Foto: AP/Ronny Hartmann/dapd

Wien - Um Konsumprodukte zielgerichtet zu platzieren, werden in der Marktforschung sogenannte Sinus-Milieus verwendet: Menschen, die sich in ihrer Lebensauffassung, in ihrem Lebensstil und in ihrer Wertorientierung ähneln, werden in zehn verschieden Gruppen zusammengefasst. Der langfristige Wertewandel hat nun zu einer Neumodellierung der Milieus geführt. So hat der anhaltende Internetboom etwa die Gruppe der "Digitalen Individualisten" entstehen lassen. Die aktuellen Sinus-Milieus, erhoben vom Marktforschungsinstitut Integral, wurden am Mittwoch bei einer Pressekonferenz in Wien präsentiert.

"Die vergangenen zehn Jahre waren von einem rasanten Wandel geprägt. Nach dem Höhenflug der 90er Jahre sind die Österreicher wieder am Boden der Realität angekommen", sagte Bertram Barth, Geschäftsführer von Integral.
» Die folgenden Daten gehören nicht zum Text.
/-- The invariant does not speak of the pending events. -/
theorem BlockInv.withEvents {s : State} (h : BlockInv s) (evs : List Event) : BlockInv { s with events := evs } :=
  { h with
    status := { h.status with }
    tsd := fun hst hu => { h.tsd hst hu with }
    rfr := fun hst hu => { h.rfr hst hu with }
    fsf := fun hst hu => { h.fsf hst hu with }
    tsp := fun hst hu => { h.tsp hst hu with } }

/-- A register write is answered in every state: a command transitions or is dropped, another write is taken or dropped
(44_host_commands.md R191, R192). -/
theorem regWrite_next (n : Nat) (v : Word32) (s : State) : ∃ t, regWrite n v s = .next t := by
  by_cases hn : n = 0
  · rw [regWrite, if_pos hn]
    obtain e | ⟨_, _, e⟩ | ⟨_, _, e⟩ | ⟨_, _, e⟩ | ⟨_, _, e⟩ | ⟨_, _, e⟩ | ⟨_, _, e⟩ := exec_command_cases v s <;>
      exact ⟨_, e⟩
  · by_cases hst : s.st = .busy
    · exact ⟨_, regWrite_dropped hn hst v⟩
    · exact ⟨_, regWrite_accepted hn hst v⟩

/-- Settles O58: a host transaction is answered in every state, and the unit's turn by the invariant. -/
theorem stepNeverStops : Obligations.StepNeverStops := by
  intro s h
  unfold stepSafe
  cases he : s.events with
  | nil =>
    rw [step_unit he]
    exact h.unitStep_next
  | cons e rest =>
    rw [step_event he]
    cases e with
    | unitStep => exact (h.withEvents rest).unitStep_next
    | regWrite n v => exact regWrite_next n v _
    | regRead n | bufRead x a | bufWrite x a b | reset => exact ⟨_, rfl⟩

/-! ### What the step of a running unit writes -/

/-- A token writes DBUF from DPOS on, and below DLEN (R58). -/
theorem TsdDone.footprint {s t : State} (h : TsdDone s t) :
    t.strm = s.strm ∧ t.raw = s.raw ∧ t.slen = s.slen ∧ t.dlen = s.dlen ∧
      ∀ a, a < s.dpos.toNat ∨ s.dlen.toNat ≤ a → t.readByte .dbuf a = s.readByte .dbuf a := by
  obtain ⟨g, cnt, hdbuf, _, hle, _⟩ := h.output
  refine ⟨by rw [h.frame], by rw [h.frame], by rw [h.frame], by rw [h.frame], fun a ha => ?_⟩
  have hepoch : t.epoch = s.epoch := by rw [h.frame]
  rw [readByte_eq, mem_dbuf, hepoch, hdbuf]
  exact readIn_fillUp_outside _ _ _ _ _ _ _ (by omega)

/-- A row step writes RAW from row ROW on, and inside the image (R58). -/
theorem RowDone.footprint {s t : State} (h : RowDone s t) (hg : legalGeometry s) (hr : s.row.toNat < s.height.toNat) :
    t.strm = s.strm ∧ t.dbuf = s.dbuf ∧ t.slen = s.slen ∧ t.dlen = s.dlen ∧
      ∀ a, a < s.row.toNat * s.stride ∨ s.imageBytes ≤ a → t.readByte .raw a = s.readByte .raw a := by
  have hend := rawAddr_le_image hr
  have hepoch : t.epoch = s.epoch := by rw [h.frame]
  refine ⟨by rw [h.frame], by rw [h.frame], by rw [h.frame], by rw [h.frame], fun a ha => ?_⟩
  rw [readByte_eq, mem_raw, hepoch]
  exact h.outside (pixsz_le_stride hg) a (ha.imp id hend.trans)

/-- A filter step writes DBUF at row ROW's control byte and from row ROW's filtered bytes on, below `E` (R58). -/
theorem FilterDone.footprint {s t : State} (h : FilterDone s t) (hg : legalGeometry s)
    (hr : s.row.toNat < s.height.toNat) :
    t.strm = s.strm ∧ t.raw = s.raw ∧ t.slen = s.slen ∧
      ∀ a, a < 8 + s.row.toNat ∨ (8 + s.height.toNat ≤ a ∧ a < s.pixAddr s.row.toNat 0) ∨ s.expectedLen ≤ a →
        t.readByte .dbuf a = s.readByte .dbuf a := by
  have hend := pixAddr_le_buffer hr
  have hbegin : 8 + s.height.toNat ≤ s.pixAddr s.row.toNat 0 ∧ s.pixAddr s.row.toNat 0 ≤ s.expectedLen := by
    rw [pixAddr_add] at hend
    exact ⟨by unfold State.pixAddr; omega, by omega⟩
  have hepoch : t.epoch = s.epoch := by rw [h.frame]
  refine ⟨by rw [h.frame], by rw [h.frame], by rw [h.frame], fun a ha => ?_⟩
  rw [readByte_eq, mem_dbuf, hepoch]
  exact h.outside (pixsz_le_stride hg) a (by unfold ctlAddr; omega) (by omega)

/-- A block writes STRM from SPOS on, and below the length computed at the start (R58). -/
theorem BlockDone.footprint {s t : State} (h : BlockDone (blockBytes s) s t) (hrun : TspRun s) (hd : s.dpos ≠ s.dlen) :
    t.dbuf = s.dbuf ∧ t.raw = s.raw ∧ t.dlen = s.dlen ∧
      ∀ a, a < s.spos.toNat ∨ packedLen s.dlen.toNat ≤ a → t.readByte .strm a = s.readByte .strm a := by
  obtain ⟨hend, hle⟩ := tspRun_room hrun hd
  have hepoch : t.epoch = s.epoch := by rw [h.frame]
  refine ⟨by rw [h.frame], by rw [h.frame], by rw [h.frame], fun a ha => ?_⟩
  rw [readByte_eq, mem_strm, hepoch]
  exact h.outside a (by omega)

/-- Settles O54: a completion and a fault write no memory, and a token, a row and a block stay in their footprints. -/
theorem unitWriteFootprints : Obligations.UnitWriteFootprints := by
  intro s t hinv hst hstep
  refine ⟨fun hu => ?_, fun hu => ?_, fun hu => ?_, fun hu => ?_⟩
  · rw [unitStep_tsd hst hu] at hstep
    obtain ⟨u, e, rfl⟩ := mapNext_eq_next.1 hstep
    obtain ⟨rfl, _⟩ | ⟨f, _, rfl⟩ | hdone := tsdStep_answers hst e
    · exact ⟨rfl, rfl, rfl, rfl, fun _ _ => rfl⟩
    · exact ⟨rfl, rfl, rfl, rfl, fun _ _ => rfl⟩
    · exact hdone.footprint
  · have hrun := hinv.rfr hst hu
    obtain ⟨u, e, hu'⟩ := hrun.step_next
    rw [unitStep_rfr hst hu, e] at hstep
    cases hstep
    obtain rfl | ⟨hr, hdone⟩ := hu'
    · exact ⟨rfl, rfl, rfl, rfl, fun _ _ => rfl⟩
    · exact hdone.footprint hrun.geometry hr
  · have hrun := hinv.fsf hst hu
    obtain ⟨u, e, hu'⟩ := hrun.step_next
    rw [unitStep_fsf hst hu, e] at hstep
    cases hstep
    obtain rfl | ⟨hr, hdone⟩ := hu'
    · exact ⟨rfl, rfl, rfl, fun _ _ => rfl⟩
    · exact hdone.footprint hrun.geometry hr
  · have hrun := hinv.tsp hst hu
    obtain ⟨u, e, hu'⟩ := hrun.step_next
    rw [unitStep_tsp hst hu, e] at hstep
    cases hstep
    obtain rfl | ⟨hd, hdone⟩ := hu'
    · exact ⟨rfl, rfl, rfl, fun _ _ => rfl⟩
    · exact hdone.footprint hrun hd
Als Gründe dafür nannte der Marktforscher die wachsende Verunsicherung durch schwer begreifbare Krisen, unsichere Beschäftigungsverhältnisse und eine Abwehrhaltung gegenüber der beschleunigten Modernisierung und Globalisierung.

Gruppen Gleichgesinnter

Erstmals erhoben wurden die Sinus-Milieus in Österreich im Jahr 2001. Es handelt sich hierbei um wissenschaftlich anerkannte Zielgruppenforschung. Die Milieus stellen den Menschen in seiner Alltagswirklichkeit dar. "Wir fassen die Menschen in Gruppen Gleichgesinnter zusammen", sagte Barth. Die Sinus-Milieus werden häufig verwendet, um Produkte zielgerichteter auf dem Markt zu platzieren. "Die Milieus ermöglichen es Entscheidungsträgern aus Politik und Wirtschaft, sich in Zielgruppen hineinzuversetzen und mit ihnen zu kommunizieren", erklärte Martin Mayr, stellvertretender Geschäftsführer von Integral.

Neue Gruppe

Beim Update der Milieus ist eine neue, und zugleich die altersmäßig jüngste Gruppe der "Digitalen Individualisten" entstanden. Ihr gehören sechs Prozent der Österreicher an, das Durchschnittsalter beträgt 26 Jahre. Diese Personen sind individualistisch, weltweit mobil und vernetzt und ständig auf der Suche nach neuen Erfahrungen. Ebenfalls fest in der digitalen Welt verankert ist die leistungsorientierte Elite der "Performer". Sie sind mit neun Prozent vertreten und im Schnitt 37 Jahre alt. Effizienz und Erfolg haben für diese Gruppe höchste Priorität. Internetaffin zeigt sich auch das Milieu der "Adaptiv-Pragmatischen". "Sie stehen für eine Neuausrichtung traditioneller Werte und eine Lebensentwicklung auf solidem Fundament", sagte Mayr.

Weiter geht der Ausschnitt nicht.